| Work instruction |
Your answer must be every line of the data that holds the string "serveEdit".

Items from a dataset
theorem EngineFree.takeSample (x : Sample) : P (takeSample x s) := by
  unfold Machine.takeSample
  dsimp only
  generalize hu : (if (s.withScale (weighChain s.conv.tc x s.scale)).scale.status = s.scale.status then
    s.withScale (weighChain s.conv.tc x s.scale) else postScaleEvent (s.withScale (weighChain s.conv.tc x s.scale))) = u
  have hchain : P u := by
    rw [← hu]
    split
    · exact hP.quiet (withScale_quiet _ s) h
    · exact hP.quiet ((withScale_quiet _ s).trans (post_quiet _ _)) h
  have hcap : P (captureSample x (Machine.bandInputs u)) :=
    hP.quiet (captureSample_quiet x _) (hP.bandInputs hchain)
  exact hP.quiet (tareSample_quiet x _) (hP.takeWeight hcap _ _)

end

end Sys2Proof.Machine
end

section
/-! PROOFS. The properties that follow the operations, under every command: every owner of a request and every unit event keeps
them. PERMIT, START_RUN and the lid's samples reach what such a property may speak of, and come in as hypotheses. -/

namespace Sys2Proof.Machine

/-! ### The requests' owners -/

/-- R50, R101: the state in which START_RUN enters its start step: a pending capture aborted, the run record fresh. -/
def freshRun (s : State) : State :=
  (endCapture .aborted s).withEngine { (endCapture .aborted s).engine with
    state := .running, live := none, causes := CauseSet.none, trips := 0, firstTrip := none, endReason := none,
    runClock := 0, log := [] }

theorem beginRun_eq (i : Nat) (r : StepRecord) (s : State) :
    beginRun i r s = (if (enterStep i r (post (.engineState .running (some i) 0) (freshRun s))).isRunning
      then settleOutcome (comeIn (enterStep i r (post (.engineState .running (some i) 0) (freshRun s))))
      else enterStep i r (post (.engineState .running (some i) 0) (freshRun s))) := rfl

section
variable {P : State → Prop} (hP : EngineFree P) {s : State} (h : P s)
include hP h

theorem EngineFree.serveEdit (p : Port) {r : Request} (hr : editsPlan r = true) : P (serveRequest p r s).1 := by
  have hedit : ∀ planId steps, P (acceptEdit p planId steps s) := fun planId steps =>
    hP.quiet (s := s) ⟨rfl, id, rfl, rfl, rfl, rfl, rfl⟩ h
  cases r
  case insertStep rev i raw =>
    obtain he | ⟨_, _, _, _, _, _, he⟩ := serveInsertStep_cases p rev i raw s
    all_goals rw [serveRequest, he]
    · exact h
    · exact hedit _ _
  case replaceStep rev i raw =>
    obtain he | ⟨old, q, _, _, _, _, _, he⟩ := serveReplaceStep_cases p rev i raw s
    all_goals rw [serveRequest, he]
    · exact h
    · unfold replaceAt
      dsimp only
      split
      · exact hP.adoptStep (hedit _ _) old q.stored
      · exact hedit _ _
  case removeStep rev i =>
    obtain he | ⟨_, _, _, he⟩ := serveRemoveStep_cases p rev i s
    all_goals rw [serveRequest, he]
    · exact h
    · exact hedit _ _
  case clearPlan rev =>
    obtain he | ⟨_, _, he⟩ := serveClearPlan_cases p rev s
    all_goals rw [serveRequest, he]
    · exact h
    · exact hedit _ _
  case setPlanId rev i =>
    obtain he | ⟨_, he⟩ := serveSetPlanId_cases p rev i s
    all_goals rw [serveRequest, he]
    · exact h
    · exact hedit _ _
  all_goals cases hr

omit h in
/-- R50: a run begun, from the state in which its record is fresh. -/
theorem EngineFree.beginRun (i : Nat) (r : StepRecord) (h : P (freshRun s)) : P (beginRun i r s) := by
  have hentered := hP.enterStep (hP.quiet (post_quiet (.engineState .running (some i) 0) _) h) i r
  rw [beginRun_eq]
  split
  · exact hP.comeIn hentered
  · exact hentered

/-- R47: an accepted RESUME. -/
theorem EngineFree.resumeRun (hs : s.engine.state = .paused) (hc : s.engine.causes.permit = false) : P (resumeRun s) := by
  have hrunning := hP.resumed (s.engine.live.map resumePhase) hs hc h
  have hthawed := hP.heat (fun hok => hok.countdown (f := thawCountdown s.now) rfl) hrunning
  exact hP.comeIn (hP.quiet ((tellWish_quiet _ _).trans (postEngineState_quiet _)) (hP.syncHold hthawed))

theorem EngineFree.serveResume : P (serveResume s).1 := by
  unfold Machine.serveResume
  split_ifs with hs hc
  case neg => exact hP.resumeRun h (not_not.mp hs) (congrArg CauseSet.permit (not_not.mp hc))
  all_goals exact h

theorem EngineFree.servePause : P (servePause s).1 := by
  unfold Machine.servePause
  split
  · rename_i hs
    exact hP.forced (enterPaused_forced (.inl (decide_eq_true hs))) h
  all_goals exact h

theorem EngineFree.serveAbort : P (serveAbort s).1 := by
  unfold Machine.serveAbort
  split
  · exact hP.forced (enterEnded_forced _ _) (hP.closeStep h _)
  · exact h

theorem EngineFree.serveSkipStep (i : Nat) : P (serveSkipStep i s).1 := by
  unfold Machine.serveSkipStep
  split_ifs
  case neg => exact hP.endStep h _
  all_goals exact h

theorem EngineFree.serveConfirm (i : Nat) : P (serveConfirm i s).1 := by
  unfold Machine.serveConfirm
  split_ifs
  · exact h
  · exact h
  · exact h
  · exact hP.endStep h _
  · exact h

/-- R53: CLEAR_TRIP leaves PERMIT among the causes where the permit is not ARMED. -/
theorem EngineFree.serveClearTrip : P (serveClearTrip s).1 := by
  unfold Machine.serveClearTrip
  split_ifs
  case neg =>
    refine hP.forced (enterPaused_forced (.inr ?_)) h
    by_cases ha : s.permit.state = .armed
    · exact .inl ha
    · exact .inr (decide_eq_true ha)
  all_goals exact h

/-- A request that is neither a plan edit nor a run request, nor PERMIT, reaches none of the drive. -/
theorem EngineFree.served {ts : List Block} {v : Served} (k : Touches ts s v.1)
    (hts : ts ⊆ [.scale, .notices, .panel, .link, .mon, .store]) : P v.1 :=
  hP.touches h (k.mono hts) (by decide) (by decide) (by decide) (by decide) (by decide)

/-- Every owner keeps such a property, where those of START_RUN and PERMIT do. -/
theorem EngineFree.serveRequest (p : Port) {r : Request} (hstart : ∀ rev i, r = .startRun rev i → P (serveStartRun rev i s).1)
    (hpermit : ∀ key, P (servePermit key s).1) : P (serveRequest p r s).1 := by
  cases r
  case readStatus => exact h
  case takeNotice => exact hP.served h (serveTakeNotice_touches p s) (by decide)
  case setNoticeMask m => exact hP.served h (v := serveSetNoticeMask p m s) (withNotices_touches _ s) (by decide)
  case readPlanHeader => exact h
  case readStep i => exact hP.served h (serveReadStep_touches i s) (by decide)
  case insertStep => exact hP.serveEdit h p rfl
  case replaceStep => exact hP.serveEdit h p rfl
  case removeStep => exact hP.serveEdit h p rfl
  case clearPlan => exact hP.serveEdit h p rfl
  case setPlanId => exact hP.serveEdit h p rfl
  case startRun rev i => exact hstart rev i rfl
  case pause => exact hP.servePause h
  case resume => exact hP.serveResume h
  case abort => exact hP.serveAbort h
  case skipStep i => exact hP.serveSkipStep h i
  case confirm i => exact hP.serveConfirm h i
  case clearTrip => exact hP.serveClearTrip h
  case readRunLog i => exact hP.served h (serveReadRunLog_touches i s) (by decide)
  case tarePush => exact hP.served h (serveTarePush_touches p s) (by decide)
  case tarePop => exact hP.served h (serveTarePop_touches p s) (by decide)
  case tareClear => exact hP.served h (serveTareClear_touches p s) (by decide)
  case restartScale => exact hP.served h (serveRestartScale_touches s) (by decide)
  case calZero => exact hP.served h (beginCapture_touches _ _ s) (by decide)
  case calSpan => exact hP.served h (beginCapture_touches _ _ s) (by decide)
  case readCal => exact h
  case permit key => exact hpermit key
  case clearLatched x => exact hP.served h (serveClearLatched_touches x s) (by decide)
  case libSave i => exact hP.served h (serveLibSave_touches i s) (by decide)
  case libLoad i => exact hP.served h (serveLibLoad_touches i s) (by decide)
  case libErase i => exact hP.served h (serveLibErase_touches i s) (by decide)
  case libInfo => exact h
  case libWriteCal => exact hP.served h (serveLibWriteCal_touches s) (by decide)

/-! ### The units' events -/

/-- R31: the clocks count. -/
theorem EngineFree.countTenths : P (countTenths s) := hP.quiet (s := s) ⟨rfl, id, rfl, rfl, rfl, rfl, rfl⟩ h

theorem EngineFree.testTimer : P (testTimer s) := by
  unfold Machine.testTimer
  split
  · split
    · exact hP.endStep h _
    · exact h
  · exact h

theorem EngineFree.settleRunsOut : P (settleRunsOut s) := by
  unfold Machine.settleRunsOut
  split
  · exact hP.takeReference h _ _
  · exact h

theorem EngineFree.endSense (code : Nat) : P (endSense code s) := by
  unfold Machine.endSense
  split
  · exact hP.quiet (withConv_quiet _ _) (hP.deliverSense h _ code)
  · exact h
  · exact h

theorem EngineFree.endWeigh (a b c d : Int) : P (endWeigh a b c d s) := by
  have hfinish : P (finishWeigh a b c d s) := by
    unfold finishWeigh
    dsimp only
    split
    · exact hP.quiet (withConv_quiet _ s) h
    · exact hP.takeSample (hP.quiet (withConv_quiet _ s) h) _
  unfold Machine.endWeigh
  split
  · exact hP.quiet (withConv_quiet _ _) hfinish
  · exact h
  · exact h

/-- R132: a tach edge measures the speed. -/
theorem EngineFree.tachEdge : P (tachEdge s) := by
  have hstir := hP.quiet (withStir_quiet (x := edgeStir s.now s.stir) rfl) h
  exact hP.quiet ((tellStopped_quiet false _).trans (withConv_quiet _ _)) hstir

theorem EngineFree.noEdgeTimeout : P (noEdgeTimeout s) := by
  unfold Machine.noEdgeTimeout
  split
  · have hstir := hP.quiet (withStir_quiet (x := standStir s.stir) rfl) h
    refine hP.quiet (tellStopped_quiet true _) ?_
    split
    · exact hstir
    · exact hP.quiet (withConv_quiet _ _) hstir
  · exact h

omit hP h in
theorem endWait_applied (st : Stir) : (endWait st).applied = st.applied := by
  unfold endWait
  split <;> rfl

omit hP h in
theorem patternClock_applied (w : Bool) (st : Stir) : (patternClock w st).applied = st.applied := by
  unfold patternClock countPattern
  split
  · split
    · split <;> rfl
    · rfl
  · rfl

| Solution for this problem |
theorem EngineFree.serveEdit (p : Port) {r : Request} (hr : editsPlan r = true) : P (serveRequest p r s).1 := by
  case insertStep => exact hP.serveEdit h p rfl
  case replaceStep => exact hP.serveEdit h p rfl
  case removeStep => exact hP.serveEdit h p rfl
  case clearPlan => exact hP.serveEdit h p rfl
  case setPlanId => exact hP.serveEdit h p rfl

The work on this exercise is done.